Exercise details -
With both ends included, repeat exactly the lines of the entries below from the one containing "def Obligations.UnaryAndFieldResult : Prop" down to the one containing "ruForms onAll .popc", and no others.

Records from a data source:

_ _ _ _ _

-- ==== Sys2Proof/Certificates/Slice0/Obligations.lean ====
section
/-! DEFINITION. What the spec says this machine does, as statements for the provers. -/

section Statements

open Sys2Proof Sys2Proof.Machine

namespace Sys2Proof.Claims

end Sys2Proof.Claims

open Sys2Proof.Claims

namespace Sys2Proof.Claims

/-- Format RR (R181, R198): with both operands readable, x op y is written to the destination, and the instruction
completes; two-address, three-address and amount forms, with registers and ports. -/
def rrForms (l : Legal) (mk : RR → Instr) (f : Word → Word → Word) : Prop :=
  ∀ s t s1 u v, Ready l s →
    (∀ a b, Readable s (a.setWidth 6) → Reads b s v t →
      exec (mk (.two a b)) s = .next (finish (putG (a.setWidth 6) (f (gval s (a.setWidth 6)) v) t))) ∧
    (∀ d x c, Reads x s u s1 → Readable s1 c → Writes d (f u (gval s1 c)) s1 t →
      exec (mk (.three d x c)) s = .next (finish t)) ∧
    (∀ d x n, Reads x s u s1 → Writes d (f u (n.setWidth 64)) s1 t →
      exec (mk (.imm d x n)) s = .next (finish t))

/-- Format RU (R181): f of the source is written to the destination. -/
def ruForms (l : Legal) (mk : RU → Instr) (f : Word → Word) : Prop :=
  ∀ s t s1 u, Ready l s →
    (∀ d x, Reads x s u s1 → Writes d (f u) s1 t → exec (mk (.two d x)) s = .next (finish t)) ∧
    (∀ d c, Readable s c → Writes d (f (gval s c)) s t → exec (mk (.ext d c)) s = .next (finish t))

/-- Bit k of the carry-less product of R207. -/
def clBit (x y : Word) (k : Nat) : Bool :=
  (List.range (k + 1)).foldl (fun b i => b != (x.getLsbD i && y.getLsbD (k - i))) false

end Sys2Proof.Claims

/-- For ADD, SUB, AND, OR, XOR, ANDN, MUL, MIN, MAX, MINU, MAXU, SHL, SHR, SAR and ROL (by y[5:0]), MULH and MULHU (the high
64 bits of the signed and of the unsigned product), CLMUL and CLMULH (bits 0 to 63 and 64 to 127 of the carry-less product,
whose bit k is the XOR of x[i] AND y[j] over i + j = k), in every operand form (register or port, two-address,
three-address, amount): with a sequencer that may issue, a chunk with room and readable operands, exec answers the next
state in which the destination holds the result (g0 dropped, a port's word on its way), the pc has moved on, and nothing
else has changed. -/
def Obligations.IntegerOperationResult : Prop :=
  rrForms onAll .add (fun x y => x + y) ∧ rrForms onAll .sub (fun x y => x - y) ∧ rrForms onAll .and (fun x y => x &&& y) ∧
  rrForms onAll .or (fun x y => x ||| y) ∧ rrForms onAll .xor (fun x y => x ^^^ y) ∧ rrForms onAll .andn (fun x y => x &&& ~~~y) ∧
  rrForms onAll .mul (fun x y => BitVec.ofNat 64 (x.toNat * y.toNat)) ∧
  rrForms onAll .min (fun x y => if x.toInt ≤ y.toInt then x else y) ∧
  rrForms onAll .max (fun x y => if x.toInt ≤ y.toInt then y else x) ∧
  rrForms onAll .minu (fun x y => if x.toNat ≤ y.toNat then x else y) ∧
  rrForms onAll .maxu (fun x y => if x.toNat ≤ y.toNat then y else x) ∧
  rrForms onAll .shl (fun x y => x <<< (y.toNat % 64)) ∧ rrForms onAll .shr (fun x y => x >>> (y.toNat % 64)) ∧
  rrForms onAll .sar (fun x y => x.sshiftRight (y.toNat % 64)) ∧ rrForms onAll .rol (fun x y => x.rotateLeft (y.toNat % 64)) ∧
  rrForms onAll .mulh (fun x y => BitVec.ofInt 64 (x.toInt * y.toInt / 2 ^ 64)) ∧
  rrForms onAll .mulhu (fun x y => BitVec.ofNat 64 (x.toNat * y.toNat / 2 ^ 64)) ∧
  (∃ f, (∀ x y k, k < 64 → (f x y).getLsbD k = clBit x y k) ∧ rrForms onAll .clmul f) ∧
  (∃ f, (∀ x y k, k < 64 → (f x y).getLsbD k = clBit x y (k + 64)) ∧ rrForms onAll .clmulh f)

namespace Sys2Proof.Claims

/-- A division with a divisor that is not 0. -/
def divForms (mk : RR → Instr) (f : Word → Word → Word) : Prop :=
  ∀ s t s1 u v, Ready onAll s →
    (∀ a b, Readable s (a.setWidth 6) → Reads b s v t → v ≠ 0 →
      exec (mk (.two a b)) s = .next (finish (putG (a.setWidth 6) (f (gval s (a.setWidth 6)) v) t))) ∧
    (∀ d x c, Reads x s u s1 → Readable s1 c → gval s1 c ≠ 0 → Writes d (f u (gval s1 c)) s1 t →
      exec (mk (.three d x c)) s = .next (finish t)) ∧
    (∀ d x n, n ≠ 0 → Reads x s u s1 → Writes d (f u (n.setWidth 64)) s1 t →
      exec (mk (.imm d x n)) s = .next (finish t))

/-- The state of a thread X that has entered UTRAPV from the instruction at its pc, with an empty chunk (R200): xret stays, and
follow mode ends (R27). -/
def trapEntered (cause : Byte) (s : State) : State := (endFollow s.cur.tid s).modCur fun a =>
  let r := { a.regs with
    utcause := cause.setWidth 64
    utpc := a.regs.pc
    handlerActive := true
    pc := a.regs.utrapv }
  Agent.newChunk { a with wait := none, regs := r }

end Sys2Proof.Claims

/-- With a divisor that is not 0, DIV and REM write the signed quotient truncated toward zero and its remainder (−2^63 by
−1 gives −2^63 and 0), DIVU and REMU the unsigned ones; every operand form completes. A divisor of 0 raises the recoverable
user trap 0x07 on whichever sequencer issues the division, with nothing yet in its chunk, and writes no destination. On X with
UTRAPV set and no handler active that is the next state in which UTCAUSE is 7 with SEQ 0, UTPC is the division's own pc,
handler_active is 1 and the pc is UTRAPV; follow mode has ended, and memory and everything else are as before. -/
def Obligations.DivisionResult : Prop :=
  divForms .div (fun x y => if x.toInt = -2 ^ 63 ∧ y.toInt = -1 then BitVec.ofInt 64 (-2 ^ 63) else BitVec.ofInt 64 (x.toInt.tdiv y.toInt)) ∧
  divForms .rem (fun x y => if x.toInt = -2 ^ 63 ∧ y.toInt = -1 then 0
    else BitVec.ofInt 64 (x.toInt - x.toInt.tdiv y.toInt * y.toInt)) ∧
  divForms .divu (fun x y => BitVec.ofNat 64 (x.toNat / y.toNat)) ∧
  divForms .remu (fun x y => BitVec.ofNat 64 (x.toNat - x.toNat / y.toNat * y.toNat)) ∧
  (∀ mk, mk = Instr.div ∨ mk = Instr.divu ∨ mk = Instr.rem ∨ mk = Instr.remu →
    ∀ s : State, Ready onAll s → ChunkEmpty s →
      let trapped := takeUserTrap 7 (freshChunk s)
      (∀ a b t, Readable s (a.setWidth 6) → Reads b s 0 t → exec (mk (.two a b)) s = .next trapped) ∧
      (∀ d x c u t, Reads x s u t → Readable t c → gval t c = 0 → exec (mk (.three d x c)) s = .next trapped) ∧
      (∀ d x u t, Reads x s u t → exec (mk (.imm d x 0)) s = .next trapped)) ∧
  ∀ s : State, s.cur.seq = .x → s.cur.regs.handlerActive = false → s.cur.regs.utrapv ≠ 0 →
    takeUserTrap 7 (freshChunk s) = trapEntered 7 s

/-- MOV, NEG, ABS (of −2^63: itself), POPC, CLZ and CTZ (64 for 0), BSWAP, EXTR and INSR bit by bit, and SEL (b where qk
is 1, q0 reading 1, else c): exec answers the next state with the result in the destination and nothing else changed. -/
def Obligations.UnaryAndFieldResult : Prop :=
  ruForms onAll .mov (fun x => x) ∧ ruForms onAll .neg (fun x => BitVec.ofInt 64 (-x.toInt)) ∧
  ruForms onAll .abs (fun x => BitVec.ofNat 64 x.toInt.natAbs) ∧
  ruForms onAll .popc (fun x => BitVec.ofNat 64 ((List.range 64).countP (x.getLsbD ·))) ∧
  ruForms onAll .clz (fun x => BitVec.ofNat 64 ((List.range 64).takeWhile fun i => !x.getLsbD (63 - i)).length) ∧
  ruForms onAll .ctz (fun x => BitVec.ofNat 64 ((List.range 64).takeWhile fun i => !x.getLsbD i).length) ∧
  (∃ f, (∀ x i, i < 8 → (f x).extractLsb' (8 * i) 8 = x.extractLsb' (8 * (7 - i)) 8) ∧ ruForms onAll .bswap f) ∧
  (∃ f : Word → BitVec 6 → BitVec 6 → Word,
    (∀ x pos len1 k, (f x pos len1).getLsbD k = (decide (k ≤ len1.toNat) && decide (k < 64) && x.getLsbD (pos.toNat + k))) ∧
    ∀ s t s1 u d b pos len1, Ready onAll s → Reads b s u s1 → Writes d (f u pos len1) s1 t →
      exec (.extr d b pos len1) s = .next (finish t)) ∧
  (∃ f : Word → Word → BitVec 6 → BitVec 6 → Word,
    (∀ x y pos len1 k, k < 64 → (f x y pos len1).getLsbD k =
      if pos.toNat ≤ k ∧ k ≤ pos.toNat + len1.toNat then y.getLsbD (k - pos.toNat) else x.getLsbD k) ∧
    ∀ s t v a b pos len1, Ready onAll s → Readable s a → Reads b s v t →
      exec (.insr a b pos len1) s = .next (finish (putG a (f (gval s a) v pos len1) t))) ∧
  (∀ s t s1 u k d b c, Ready onAll s → Reads b s u s1 → Readable s1 c →
    Writes d (if qval s1 k then u else gval s1 c) s1 t → exec (.sel k d b c) s = .next (finish t))

/-- ADDI, LDI, LDIH (the low half kept), SHL, SHR, SAR and ROL by an immediate, and PADDI modulo 2^80: exec answers the
next state with the result in the destination and nothing else changed. -/
def Obligations.ImmediateResult : Prop :=
  (∀ s g imm, Ready onAll s → Readable s g → exec (.addi g imm) s = .next (finish (putG g (gval s g + imm) s))) ∧
  (∀ s t g imm, Ready onAll s → Writes g imm s t → exec (.ldi g imm) s = .next (finish t)) ∧
  (∀ s g imm, Ready onAll s → Readable s g →
    exec (.ldih g imm) s = .next (finish (putG g (imm ++ (gval s g).extractLsb' 0 32) s))) ∧
  (∀ s g n, Ready onAll s → Readable s g →
    exec (.shlImm g n) s = .next (finish (putG g (gval s g <<< n.toNat) s)) ∧
    exec (.shrImm g n) s = .next (finish (putG g (gval s g >>> n.toNat) s)) ∧
    exec (.sarImm g n) s = .next (finish (putG g ((gval s g).sshiftRight n.toNat) s)) ∧
    exec (.rolImm g n) s = .next (finish (putG g ((gval s g).rotateLeft n.toNat) s))) ∧
  (∀ s p imm, Ready onAll s → PReadable s p →
    exec (.paddi p imm) s = .next (finish (putP p (pval s p + imm.signExtend 80) s)))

_ _ _ _ _

Answer to the problem -
def Obligations.UnaryAndFieldResult : Prop :=
  ruForms onAll .mov (fun x => x) ∧ ruForms onAll .neg (fun x => BitVec.ofInt 64 (-x.toInt)) ∧
  ruForms onAll .abs (fun x => BitVec.ofNat 64 x.toInt.natAbs) ∧
  ruForms onAll .popc (fun x => BitVec.ofNat 64 ((List.range 64).countP (x.getLsbD ·))) ∧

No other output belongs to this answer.